Saturday, May 17, 2024
 - Taiwanese lawmakers shoved, tackled and hit each other in parliament on Friday, May 17, in a bitter dispute about reforms to the chamber, just days before President-elect Lai Ching-te takes office without a legislative majority.

According to reports, even before votes started to be cast, some lawmakers screamed at and shoved each other outside the legislative chamber, before the action moved onto the floor of parliament itself.

Lawmakers surged around the speaker's seat, some leaping over tables and pulling colleagues to the floor.

The fight was stopped but later continued in the afternoon.

Lai, who is to be inaugurated on Monday, won January's election, but his Democratic Progressive Party (DPP) lost its majority in parliament.

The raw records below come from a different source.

-- ==== Sys2Proof/Machine/Crc.lean ====
section
/-! DEFINITION. The pure function `CRCF` of the CRC validator, bit-serial, with the parameter record as an argument
(spec/43_crc.md R150 to R152). -/

namespace Sys2Proof.Machine

/-- One shift of the accumulator: left by one bit, and exclusive-or of `poly` when bit 15 came out (R152). -/
def crcShift (alg : Config.CrcAlg) (acc : Half) : Half :=
  if acc.getLsbD 15 then (acc <<< 1) ^^^ alg.poly else acc <<< 1

/-- Eight shifts (R152). -/
def crcShift8 (alg : Config.CrcAlg) (acc : Half) : Half :=
  (List.range 8).foldl (fun a _ => crcShift alg a) acc

/-- One byte into the accumulator: reflected if the record says so, into the high half, then eight shifts (R151, R152). -/
def crcByte (alg : Config.CrcAlg) (acc : Half) (b : Byte) : Half :=
  crcShift8 alg (acc ^^^ ((if alg.refin then b.reverse else b).setWidth 16 <<< 8))

/-- `CRCACC` after all bytes, in increasing index order: the raw value (R151, R152). -/
def crcRaw (alg : Config.CrcAlg) (bytes : List Byte) : Half :=
  bytes.foldl (crcByte alg) alg.init

/-- The checksum from the raw value: reflected if the record says so, then the final exclusive-or (R152). -/
def crcFinish (alg : Config.CrcAlg) (raw : Half) : Half :=
  (if alg.refout then raw.reverse else raw) ^^^ alg.xorout

/-- `CRCF(bytes)` (R152). -/
def crcF (alg : Config.CrcAlg) (bytes : List Byte) : Half :=
  crcFinish alg (crcRaw alg bytes)

end Sys2Proof.Machine
end

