-- ==== Sys2Proof/Machine/State.lean ====
section
/-! DEFINITION. The machine's state as plain data: the register files, `STATUS`, `CTRL`, `CRCMASK` and the hidden
workspace `W` (spec/10_state.md), the accesses that have arrived at the register port and the values reads returned
(spec/20_memory.md R40 to R48), and the state right after reset (spec/70_reset_and_hazards.md R190). -/

namespace Sys2Proof.Machine

/-- The five values `STATUS.ERR` can take (R170). Their 4-bit codes are `errCode`. -/
inductive ErrCode where
  | none | illegalOpcode | reservedNonzero | invalidLength | invZero
  deriving DecidableEq, Repr

/-- The fields of `STATUS` (R15). The reserved bits 31:12 read 0 and are no storage; `ERR` is the five-valued type R170
asks for. -/
structure Status where
  /-- bit 0: a command has executed since reset -/
  valid : Bool
  /-- bit 1: the three syndromes were all zero -/
  sz : Bool
  /-- bit 2: uncorrectable -/
  unc : Bool
  /-- bit 3: the checksum matched -/
  crcok : Bool
  /-- bits 7:4: errors found -/
  errcnt : BitVec 4
  /-- bits 11:8: error code of the last command -/
  err : ErrCode
  deriving DecidableEq, Repr

/-- The hidden workspace `W` (R25). No host access reaches it, and no result depends on what it held (R25, R145). The
loop counters R25 also names are the bound variables of the loops (R182, log entry 8). -/
structure Workspace where
  /-- `SYN[0..6]`, the syndrome polynomial -/
  syn : List Byte
  /-- `LAM[0..6]`, the locator -/
  lam : List Byte
  /-- `AUX[0..6]`, the auxiliary polynomial -/
  aux : List Byte
  /-- `NEW[0..6]`, the locator being formed -/
  new : List Byte
  /-- `PROD[0..12]`, a polynomial product -/
  prod : List Byte
  /-- `OMG[0..2]`, the evaluator -/
  omg : List Byte
  /-- `POS[0..NROOTS-1]`; `NROOTS` is its length -/
  pos : List Nat
  /-- `VAL[0..NROOTS-1]`, the error values -/
  val : List Byte
  /-- `CW[0..11]`, the working copy of the codeword -/
  cw : List Byte
  /-- `PAR[0..2]`, the encoder's shift register -/
  par : List Byte
  /-- `CRCACC` -/
  crcacc : Half
  /-- `L` -/
  ell : Nat
  /-- `K` -/
  kay : Int
  deriving DecidableEq, Repr

/-- What one access carries: a byte, or a 32-bit word (R43). -/
inductive BusData where
  | byte (v : Byte)
  | word (v : Word)
  deriving DecidableEq, Repr

/-- The width of a read (R43). -/
inductive BusWidth where
  | byte | word
  deriving DecidableEq, Repr

/-- What happens at the register port: one host access, or the reset event (R10). Register indices are 8 bits wide
(R23). The host that issued an access is not recorded, since every host is treated alike (R180). -/
inductive Access where
  /-- `HostWrite(reg, v)` (R40) -/
  | hostWrite (reg : BitVec 8) (v : BusData)
  /-- `HostRead(reg)` (R41) -/
  | hostRead (reg : BitVec 8) (width : BusWidth)
  /-- `Reset`, with the bytes that `IN`, `OUT` and `W` happen to hold after it: nothing constrains them (R31, R190) -/
  | resetEvent (inDraw : Vector Byte Config.inLen) (outDraw : Vector Byte Config.outLen) (workDraw : Workspace)
  deriving DecidableEq, Repr

/-- A read's answer: the register index and the value returned (R41). -/
structure Reply where
  reg : BitVec 8
  data : BusData
  deriving DecidableEq, Repr

/-- The register an index selects (spec/10_state.md section 2). -/
inductive Reg where
  | cmd | status | ctrl | crcmask
  | inReg (i : Fin Config.inLen)
  | outReg (i : Fin Config.outLen)
  deriving DecidableEq, Repr

/-- The whole state. -/
structure State where
  /-- `IN[0..31]` (R11) -/
  inBuf : Vector Byte Config.inLen
  /-- `OUT[0..12]` (R11) -/
  outBuf : Vector Byte Config.outLen
  /-- `STATUS` (R15) -/
  status : Status
  /-- `CTRL.MASKEN`, the one implemented bit of `CTRL` (R17) -/
  masken : Bool
  /-- `CRCMASK.MASK`, the 16 implemented bits of `CRCMASK` (R18) -/
  mask : Half
  /-- `W` (R25) -/
  work : Workspace
  /-- The MODEL's own field: accesses that have reached the register port and are not yet performed, in their one total
  order (R48, log entry 1). -/
  pending : List Access
  /-- The MODEL's own field, on the host's side: the answers of the reads performed, the latest first (R41, log entry 2). -/
  replies : List Reply
  deriving DecidableEq, Repr

/-- Why the machine stops with a fault: never. No error, and no sequence of errors, halts the block (R175), so the type
has no constructor (log entry 10). -/
inductive Fault where
  deriving DecidableEq, Repr

/-- Why an access has no transition. -/
inductive Refusal where
  /-- Raised by no meaning: it marks an instruction without one, and every command has one. Safe. -/
  | notModelled (mnemonic : String)
  /-- Raised by a host access to a reserved register index, which the spec gives no meaning (R19). Safe: the model stops
  where a platform may go on. -/
  | reservedIndex
  /-- Raised by a host access of a width other than the register's (R43). Safe: the model stops where a platform may go
  on. -/
  | accessWidth
  deriving DecidableEq, Repr

/-- `STATUS` with every field 0, as reset leaves it (R30). -/
def Status.zero : Status :=
  { valid := false, sz := false, unc := false, crcok := false, errcnt := 0, err := .none }

/-- The workspace of `State.reset`: every element zero. The spec gives no value (R32). DESIGN CHOICE (log entry 3). -/
def Workspace.zero : Workspace :=
  { syn := List.replicate 7 0, lam := List.replicate 7 0, aux := List.replicate 7 0, new := List.replicate 7 0,
    prod := List.replicate 13 0, omg := List.replicate 3 0, pos := [], val := [], cw := List.replicate 12 0,
    par := List.replicate 3 0, crcacc := 0, ell := 0, kay := 0 }

/-- The machine right after reset: `STATUS`, `CTRL` and `CRCMASK` are zero (R30, R190). `IN`, `OUT` and `W` are
unspecified (R31, R32); they are zero here, a DESIGN CHOICE (log entry 3). No access has arrived. -/
def State.reset : State :=
  { inBuf := Vector.replicate Config.inLen 0, outBuf := Vector.replicate Config.outLen 0, status := Status.zero,
    masken := false, mask := 0, work := Workspace.zero, pending := [], replies := [] }

end Sys2Proof.Machine
end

The main opposition party, the Kuomintang (KMT), has more seats than the DPP but not enough to form a majority on its own, so it has been working with small Taiwan People's Party (TPP)

The opposition wants to give parliament greater scrutiny powers over the government, including a controversial proposal to criminalise officials who are deemed to make lie in parliament.

The DPP says the KMT and TPP are improperly trying to force through the proposals without the customary consultation process in what the DPP calls "an unconstitutional abuse of power".

Lawmakers from all three parties were involved in the fight according to reports, and traded accusations about who was to blame.


It's not the first time the lawmakers in Taiwan have fought. In 2020, KMT lawmakers threw pig guts onto the chamber's floor in a dispute over easing U.S. pork imports.